== Exercise aim ==
Find the line containing "over'⟩), primeWindowEnds_exhausted reached]" in the entries below. Restate it and each line after it, word for word, up to and including the line containing "theorem thawPlan_free (free".

== Data records ==
/-- Settles O16: each of the three timers at its end, by `timerDue_iff` and `ttlDue_iff`. -/
theorem lifecycleTimersRunOut : Obligations.LifecycleTimersRunOut := by
  intro s after b runs u x ended
  refine ⟨fun primes over' below => ?_, fun primes over' reached => ?_, fun backs over' => ?_, fun flows over' moving => ?_⟩
  · rw [← s.elapse_params after] at below
    rw [exec_primeWindowExpiry, event_due runs ((timerDue_iff _ _ _).mpr ⟨primes, over'⟩), primeWindowEnds_below below]
    rfl
  · rw [← s.elapse_params after] at reached
    rw [exec_primeWindowExpiry, event_due runs ((timerDue_iff _ _ _).mpr ⟨primes, over'⟩), primeWindowEnds_exhausted reached]
    rfl
  · rw [exec_backoffExpiry, event_due runs ((timerDue_iff _ _ _).mpr ⟨backs, over'⟩), enterPriming, s.elapse_params,
      s.elapse_entry]
    rfl
  · rw [exec_ttlExpiry, event_due runs ((ttlDue_iff _ _).mpr ⟨⟨flows, by rwa [s.elapse_mode]⟩, over'⟩)]
    rfl

/-! ### The freeze (R69 to R71) -/

section Freezing

variable {s : State} {h k : Holder} {age : Timer}

theorem freezePlan_free (free : s.freeze = none) :
    freezePlan h s = (Reply.plain .ok, { s with freeze := some { holder := h, age := Timer.start 0 } }) := by
  unfold freezePlan
  rw [free]

theorem freezePlan_own (own : s.freeze = some { holder := h, age := age }) :
    freezePlan h s = (Reply.plain .ok, { s with freeze := some { holder := h, age := Timer.start 0 } }) := by
  simp [freezePlan, own]

theorem freezePlan_other (held : s.freeze = some { holder := k, age := age }) (other : k ≠ h) :
    freezePlan h s = refuse .heldByOther s := by
  simp [freezePlan, held, other]

theorem thawPlan_free (free : s.freeze = none) : thawPlan h s = (Reply.plain .ok, s) := by
  simp [thawPlan, free]

theorem thawPlan_own (own : s.freeze = some { holder := h, age := age }) :
    thawPlan h s = (Reply.plain .ok, { s with freeze := none }) := by
  simp [thawPlan, own]

theorem thawPlan_other (held : s.freeze = some { holder := k, age := age }) (other : k ≠ h) :
    thawPlan h s = refuse .heldByOther s := by
  simp [thawPlan, held, other]

/-- A holder's own port holds the freeze as that holder. -/
theorem exec_freeze_of_holder (ready : Ready s h.port) :
    exec (.freeze h.port []) s = .next ((freezePlan h s).2.answering h.port 0x1A (freezePlan h s).1) := by
  cases h <;> exact request_handled ready (by simp) (by simp [Holder.port])

theorem exec_thaw_of_holder (ready : Ready s h.port) :
    exec (.thaw h.port []) s = .next ((thawPlan h s).2.answering h.port 0x1B (thawPlan h s).1) := by
  cases h <;> exact request_handled ready (by simp) (by simp [Holder.port])

theorem freezeEnds_reached (held : s.freeze = some { holder := h, age := age }) (reached : s.params.freezeLimit ≤ age.steps) :
    freezeEnds s = notify h.port .freezeExpired { s with freeze := none } := by
  simp [freezeEnds, held, reached]

theorem freezeEnds_early (held : s.freeze = some { holder := h, age := age }) (early : age.steps < s.params.freezeLimit) :
    freezeEnds s = s := by
  simp [freezeEnds, held, early]

theorem freezeEnds_free (free : s.freeze = none) : freezeEnds s = s := by
  simp [freezeEnds, free]

end Freezing

theorem exec_freezeExpiry {s : State} (after : Nat) (runs : s.running = true) :
    exec (.freezeExpiry after) s = .next (freezeEnds (s.elapse after)) := event_taken runs

/-- Settles O19: FREEZE and THAW by the holder, and the expiry by the age. -/
theorem theFreezeIsHeldByOnePort : Obligations.TheFreezeIsHeldByOnePort := by
  refine ⟨fun s p h ready own => ?_, fun s after runs => ?_⟩
  · subst own
    simp only [exec_freeze_of_holder ready, exec_thaw_of_holder ready]
    refine ⟨fun free => ?_, fun age own => ?_, fun k age held other => ⟨?_, ?_⟩, fun free => ?_, fun age own => ?_⟩
    · rw [freezePlan_free free]; rfl
    · rw [freezePlan_own own]; rfl
    · rw [freezePlan_other held other]; rfl
    · rw [thawPlan_other held other]; rfl
    · rw [thawPlan_free free]; rfl
    · rw [thawPlan_own own]; rfl
  · simp only [exec_freezeExpiry after runs]
    refine ⟨fun h age held reached => ?_, fun h age held early => ?_, fun free => ?_⟩
    · rw [freezeEnds_reached held (by rwa [s.elapse_params])]
    · rw [freezeEnds_early held (by rwa [s.elapse_params])]
    · rw [freezeEnds_free free]

/-! ### The starts of cycles (R74, R75, R77) -/

theorem exec_freeCycleStart (after : Nat) (s : State) :
    exec (.freeCycleStart after) s = event after (fun t => if freeCycleDue t then startCycle t else t) s := rfl

theorem exec_lockedCycleStart (after : Nat) (s : State) :
    exec (.lockedCycleStart after) s = event after (fun t => if lockedCycleDue t then startFurther t else t) s := rfl

theorem freeCycleDue_elapse (s : State) (after : Nat) :
    freeCycleDue (s.elapse after) =
      decide (s.timer.timing = .free ∧ s.timer.lastStart.getD s.timer.origin + s.params.cyclePeriod ≤ s.clock + after) := by
  simp [freeCycleDue, CycleTimer.base]

theorem lockedCycleDue_head {s : State} {t : Nat} {rest : List Nat} (locked : s.timer.timing = .locked)
    (schedule : s.timer.further = t :: rest) : lockedCycleDue s = decide (t ≤ s.clock) := by
  simp [lockedCycleDue, locked, schedule]

theorem lockedCycleDue_empty {s : State} (schedule : s.timer.further = []) : lockedCycleDue s = false := by
  simp [lockedCycleDue, schedule]

theorem lockedCycleDue_free {s : State} (free : s.timer.timing = .free) : lockedCycleDue s = false := by
  simp [lockedCycleDue, free]

theorem startFurther_eq (s : State) :
    startFurther s = allotmentCycle
      { s with timer := { s.timer with further := s.timer.further.tail, lastStart := some s.clock } } := rfl

/-- Settles O20: due or not, in each timing. -/
theorem cyclesStartWhenTheyAreDue : Obligations.CyclesStartWhenTheyAreDue := by
  intro s after runs u moment
  rw [exec_freeCycleStart, exec_lockedCycleStart]
  have head {t : Nat} {rest : List Nat} (locked : s.timer.timing = .locked) (schedule : s.timer.further = t :: rest) :
      lockedCycleDue u = decide (t ≤ s.clock + after) := by
    rw [lockedCycleDue_head (t := t) (rest := rest) (by rwa [s.elapse_timer]) (by rwa [s.elapse_timer]), s.elapse_clock]
  refine ⟨fun free due => ?_, fun early => ?_, fun locked => ?_, fun t rest locked schedule due => ?_,
    fun t rest locked schedule early => ?_, fun empty => ?_, fun free => ?_⟩
  · rw [event_due runs (by rw [freeCycleDue_elapse]; simpa using ⟨free, due⟩), startCycle, s.elapse_timer, s.elapse_clock]
  · exact event_notDue runs (by
      rw [freeCycleDue_elapse, decide_eq_false_iff_not]
      exact fun h => Nat.not_le.mpr early h.2)
  · exact event_notDue runs (by rw [freeCycleDue_elapse, locked]; simp)
  · rw [event_due runs (by rw [head locked schedule]; simpa using due), startFurther_eq, s.elapse_timer,
      s.elapse_clock, schedule, List.tail_cons]
  · exact event_notDue runs (by rw [head locked schedule]; simpa using early)
  · exact event_notDue runs (lockedCycleDue_empty (by rwa [s.elapse_timer]))
  · exact event_notDue runs (lockedCycleDue_free (by rwa [s.elapse_timer]))
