-- ==== Sys2Proof/Syntax.lean ====
section
/-! DEFINITION. The tokens of the stream, one constructor per row of spec/opcode_table.json. -/

namespace Sys2Proof

/-- A token with its operands (30_encoding.md). The five legal classes of `LIT` have a field width each, so each is a
constructor with the field `L` at that width (R52). A copy holds its raw offset field `O` and its length, which has
exactly one spelling in groups (R58). -/
inductive Instr where
  /-- `LIT.U0`: no unary one, `L` of 4 bits (R90). -/
  | litU0 (l : BitVec 4)
  /-- `LIT.U1`: one unary one, `L` of 5 bits (R90). -/
  | litU1 (l : BitVec 5)
  /-- `LIT.U2`: two unary ones, `L` of 6 bits (R90). -/
  | litU2 (l : BitVec 6)
  /-- `LIT.U3`: three unary ones, `L` of 7 bits (R90). -/
  | litU3 (l : BitVec 7)
  /-- `LIT.U4`: four unary ones, `L` of 8 bits, 16 and above out of range (R90, R61). -/
  | litU4 (l : BitVec 8)
  /-- `LIT.ILL`: `u` unary ones, 5 or more, and `L` of `4 + u` bits (R97). -/
  | litIll (u l : Nat)
  /-- `CPY5`: `O` of 5 bits (R106). -/
  | cpy5 (o : BitVec 5) (len : Nat)
  /-- `RAW`: the data bytes, none of them zero (R103, R59). -/
  | raw (data : List Byte)
  /-- `CPY10`: `O` of 10 bits, not 0 (R107). -/
  | cpy10 (o : BitVec 10) (len : Nat)
  /-- `CPY15`: `O` of 15 bits (R108). -/
  | cpy15 (o : BitVec 15) (len : Nat)
  deriving DecidableEq, Repr

end Sys2Proof
end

== Result below ==
    rw [exec_primeWindowExpiry, event_due runs ((timerDue_iff _ _ _).mpr ⟨primes, over'⟩), primeWindowEnds_exhausted reached]
    rfl
  · rw [exec_backoffExpiry, event_due runs ((timerDue_iff _ _ _).mpr ⟨backs, over'⟩), enterPriming, s.elapse_params,
      s.elapse_entry]
    rfl
  · rw [exec_ttlExpiry, event_due runs ((ttlDue_iff _ _).mpr ⟨⟨flows, by rwa [s.elapse_mode]⟩, over'⟩)]
    rfl

/-! ### The freeze (R69 to R71) -/

section Freezing

variable {s : State} {h k : Holder} {age : Timer}

theorem freezePlan_free (free : s.freeze = none) :
    freezePlan h s = (Reply.plain .ok, { s with freeze := some { holder := h, age := Timer.start 0 } }) := by
  unfold freezePlan
  rw [free]

theorem freezePlan_own (own : s.freeze = some { holder := h, age := age }) :
    freezePlan h s = (Reply.plain .ok, { s with freeze := some { holder := h, age := Timer.start 0 } }) := by
  simp [freezePlan, own]

theorem freezePlan_other (held : s.freeze = some { holder := k, age := age }) (other : k ≠ h) :
    freezePlan h s = refuse .heldByOther s := by
  simp [freezePlan, held, other]

theorem thawPlan_free (free : s.freeze = none) : thawPlan h s = (Reply.plain .ok, s) := by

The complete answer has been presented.